ANALYSE DE L'IMAGE SOURCE
Les guerriers du quotidien
Les mannequins préhistoriques du Musée des Invalides sont ainsi des représentations caractéristiques d’hommes préhistoriques des années 1870/1880. Présentés somme des guerriers – "Costumes de guerre", dit la légende –, ils sont donc l’objet d’une appropriation de la part de personnes intéressées par l’histoire militaire. Il faut y voir le signe d’une grande popularité de la préhistoire qui devient alors un domaine que l’on doit aborder si l’on veut traiter une question à fond. Les valeurs de la société du XIXe siècle doivent trouver leur origine dans les temps lointains, selon l’idée naïve que l’ancienneté légitime la valeur. Le Musée des armées va donc chercher les origines de la guerre aux temps préhistoriques, c’est-à-dire à une époque où, dans la conception du XIXe siècle, les limites entre chasse et guerre sont mal définies.
Mais, cette appropriation n’est pas seulement le résultat d’un manque de rigueur. Elle prend un sens particulier par sa référence au système illustré par la classification industrielle. L’intérêt pour les outillages des peuples primitifs – préhistoriques ou contemporains de l’homme du XIXe siècle – doit être rattaché aux préoccupations apparues au XVIIIe siècle dans l’esprit de l’Encyclopédie. C’est alors que les objets et les techniques de la vie quotidienne deviennent dignes d’intérêt et d’étude. Au XIXe siècle, c’est-à-dire au moment où la révolution industrielle prend son essor, l’intérêt pour les techniques devient un enjeu économique. Les industries préhistoriques sont alors intégrées à un discours sur le progrès. La présence de la préhistoire aux Expositions universelles va dans ce sens : la juxtaposition des humbles outils préhistoriques et des inventions les plus audacieuses de la science moderne frappent les esprits en témoignant du chemin parcouru dans la voie du progrès technique.

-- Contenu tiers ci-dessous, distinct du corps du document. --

-- ==== Sys2Proof/Laws/KeepsQueues.lean ====
section
/-! SUPPORT. The operations of Machine/Queues.lean keep what Laws/Keeps.lean says. -/

namespace Sys2Proof.Machine

variable {ref s : State}

theorem State.onComb_keeps {o : Nat} {i : Nat} {f : CombSt → CombSt} (hk : Keeps ref s) : Keeps ref (State.onComb s o i f) := by
  unfold State.onComb
  repeat' with_reducible first | intro _ | assumption | apply keeps_ite | apply State.onOwner_keeps | split | dsimp only

theorem State.combShow_keeps {o : Nat} {i : Nat} (hk : Keeps ref s) : Keeps ref (State.combShow s o i) := by
  unfold State.combShow
  repeat' with_reducible first | intro _ | assumption | apply keeps_ite | apply State.fset_keeps | split | dsimp only

theorem State.onQueue_keeps {o : Nat} {q : Nat} {f : QueueSt → QueueSt} (hk : Keeps ref s) : Keeps ref (State.onQueue s o q f) := by
  unfold State.onQueue
  repeat' with_reducible first | intro _ | assumption | apply keeps_ite | apply State.onOwner_keeps | split | dsimp only

theorem State.disarm_keeps {o : Nat} {i : Nat} (hk : Keeps ref s) : Keeps ref (State.disarm s o i) := by
  unfold State.disarm
  repeat' with_reducible first | intro _ | assumption | apply keeps_ite | apply State.onComb_keeps | apply State.combShow_keeps | apply State.onQueue_keeps | apply State.foff_keeps | split | dsimp only

theorem State.mcEnd_keeps {o : Nat} (hk : Keeps ref s) : Keeps ref (State.mcEnd s o) := by
  unfold State.mcEnd
  repeat' with_reducible first | intro _ | assumption | apply keeps_ite | apply State.iff_keeps | apply State.onOwner_keeps | apply State.request_keeps | apply State.foff_keeps | split | dsimp only

theorem State.mcBit_keeps {o : Nat} {i : Nat} {ok : Bool} (hk : Keeps ref s) : Keeps ref (State.mcBit s o i ok) := by
  unfold State.mcBit
  repeat' with_reducible first | intro _ | assumption | apply keeps_ite | apply State.wr_keeps | apply State.mcEnd_keeps | split | dsimp only

theorem State.mcAbandon_keeps {o : Nat} (hk : Keeps ref s) : Keeps ref (State.mcAbandon s o) := by
  unfold State.mcAbandon
  repeat' with_reducible first | intro _ | assumption | apply keeps_ite | apply State.replied_keeps | apply forL_keeps | apply State.onOwner_keeps | apply State.mcBit_keeps | apply State.count_keeps | split | dsimp only

theorem State.wakeFail_keeps {i : Nat} {bell : Bool} (hk : Keeps ref s) : Keeps ref (State.wakeFail s i bell) := by
  unfold State.wakeFail
  repeat' with_reducible first | intro _ | assumption | apply keeps_ite | apply State.iff_keeps | apply State.onTok_keeps | apply State.count_keeps | split | dsimp only

theorem State.txFail_keeps {o : Nat} {qn : Nat} (hk : Keeps ref s) : Keeps ref (State.txFail s o qn) := by
  unfold State.txFail
  repeat' with_reducible first | intro _ | assumption | apply keeps_ite | apply State.fset_keeps | apply State.fon_keeps | apply State.count_keeps | split | dsimp only

theorem State.sendEnds_keeps {o : Nat} {x : SendSt} {ok : Bool} {counted : Bool} (hk : Keeps ref s) : Keeps ref (State.sendEnds s o x ok counted) := by
  unfold State.sendEnds
  repeat' with_reducible first | intro _ | assumption | apply keeps_ite | apply State.replied_keeps | apply State.onOwner_keeps | apply State.wakeFail_keeps | apply State.mcBit_keeps | apply State.txFail_keeps | split | dsimp only

theorem State.launch_keeps {o : Nat} {x : SendSt} (hk : Keeps ref s) : Keeps ref (State.launch s o x) := by
  unfold State.launch
  repeat' with_reducible first | intro _ | assumption | apply keeps_ite | apply State.reserve_keeps | apply State.onOwner_keeps | apply State.sendEnds_keeps | apply State.count_keeps | apply State.send_keeps | split | dsimp only

theorem State.pumpMc_keeps {o : Nat} (hk : Keeps ref s) : Keeps ref (State.pumpMc s o) := by
  unfold State.pumpMc
  repeat' with_reducible first | intro _ | assumption | apply keeps_ite | apply State.launch_keeps | apply forL_keeps | apply State.onOwner_keeps | split | dsimp only

theorem State.mcStart_keeps {o : Nat} {cells : List (List Byte)} (hk : Keeps ref s) : Keeps ref (State.mcStart s o cells) := by
  unfold State.mcStart
  repeat' with_reducible first | intro _ | assumption | apply keeps_ite | apply State.wr_keeps | apply State.onOwner_keeps | apply State.fon_keeps | apply State.mcEnd_keeps | split | dsimp only

theorem State.pumpCore_keeps {o : Nat} {y2 : Nat} (hk : Keeps ref s) : Keeps ref (State.pumpCore s o y2) := by
  induction y2 generalizing s o with
  | zero =>
    unfold State.pumpCore
    repeat' with_reducible first | intro _ | assumption | apply keeps_ite | apply State.launch_keeps | apply State.pumpMc_keeps | apply State.onOwner_keeps | apply State.mcStart_keeps | apply State.txFail_keeps | apply State.count_keeps | apply State.drawn_keeps | split | dsimp only
  | succ _ ih =>
    unfold State.pumpCore
    repeat' with_reducible first | intro _ | assumption | apply ih | apply keeps_ite | apply State.launch_keeps | apply State.pumpMc_keeps | apply State.onOwner_keeps | apply State.mcStart_keeps | apply State.txFail_keeps | apply State.count_keeps | apply State.drawn_keeps | split | dsimp only

theorem State.pumpWakes_keeps {y1 : Nat} (hk : Keeps ref s) : Keeps ref (State.pumpWakes s y1) := by
  induction y1 generalizing s with
  | zero =>
    unfold State.pumpWakes
    repeat' with_reducible first | intro _ | assumption | apply keeps_ite | apply State.launch_keeps | apply State.onOwner_keeps | split | dsimp only
  | succ _ ih =>
    unfold State.pumpWakes
    repeat' with_reducible first | intro _ | assumption | apply ih | apply keeps_ite | apply State.launch_keeps | apply State.onOwner_keeps | split | dsimp only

Or ce progrès technique est considéré comme la première étape sur le chemin du progrès social et moral. Le développement industriel constituerait ainsi une lutte contre le passéisme et la stagnation. L’homme préhistorique qui a initié ce grand mouvement évolutif peut alors être perçu comme un guerrier du quotidien ; ses outils sont des armes contre l’ignorance et l’obscurantisme.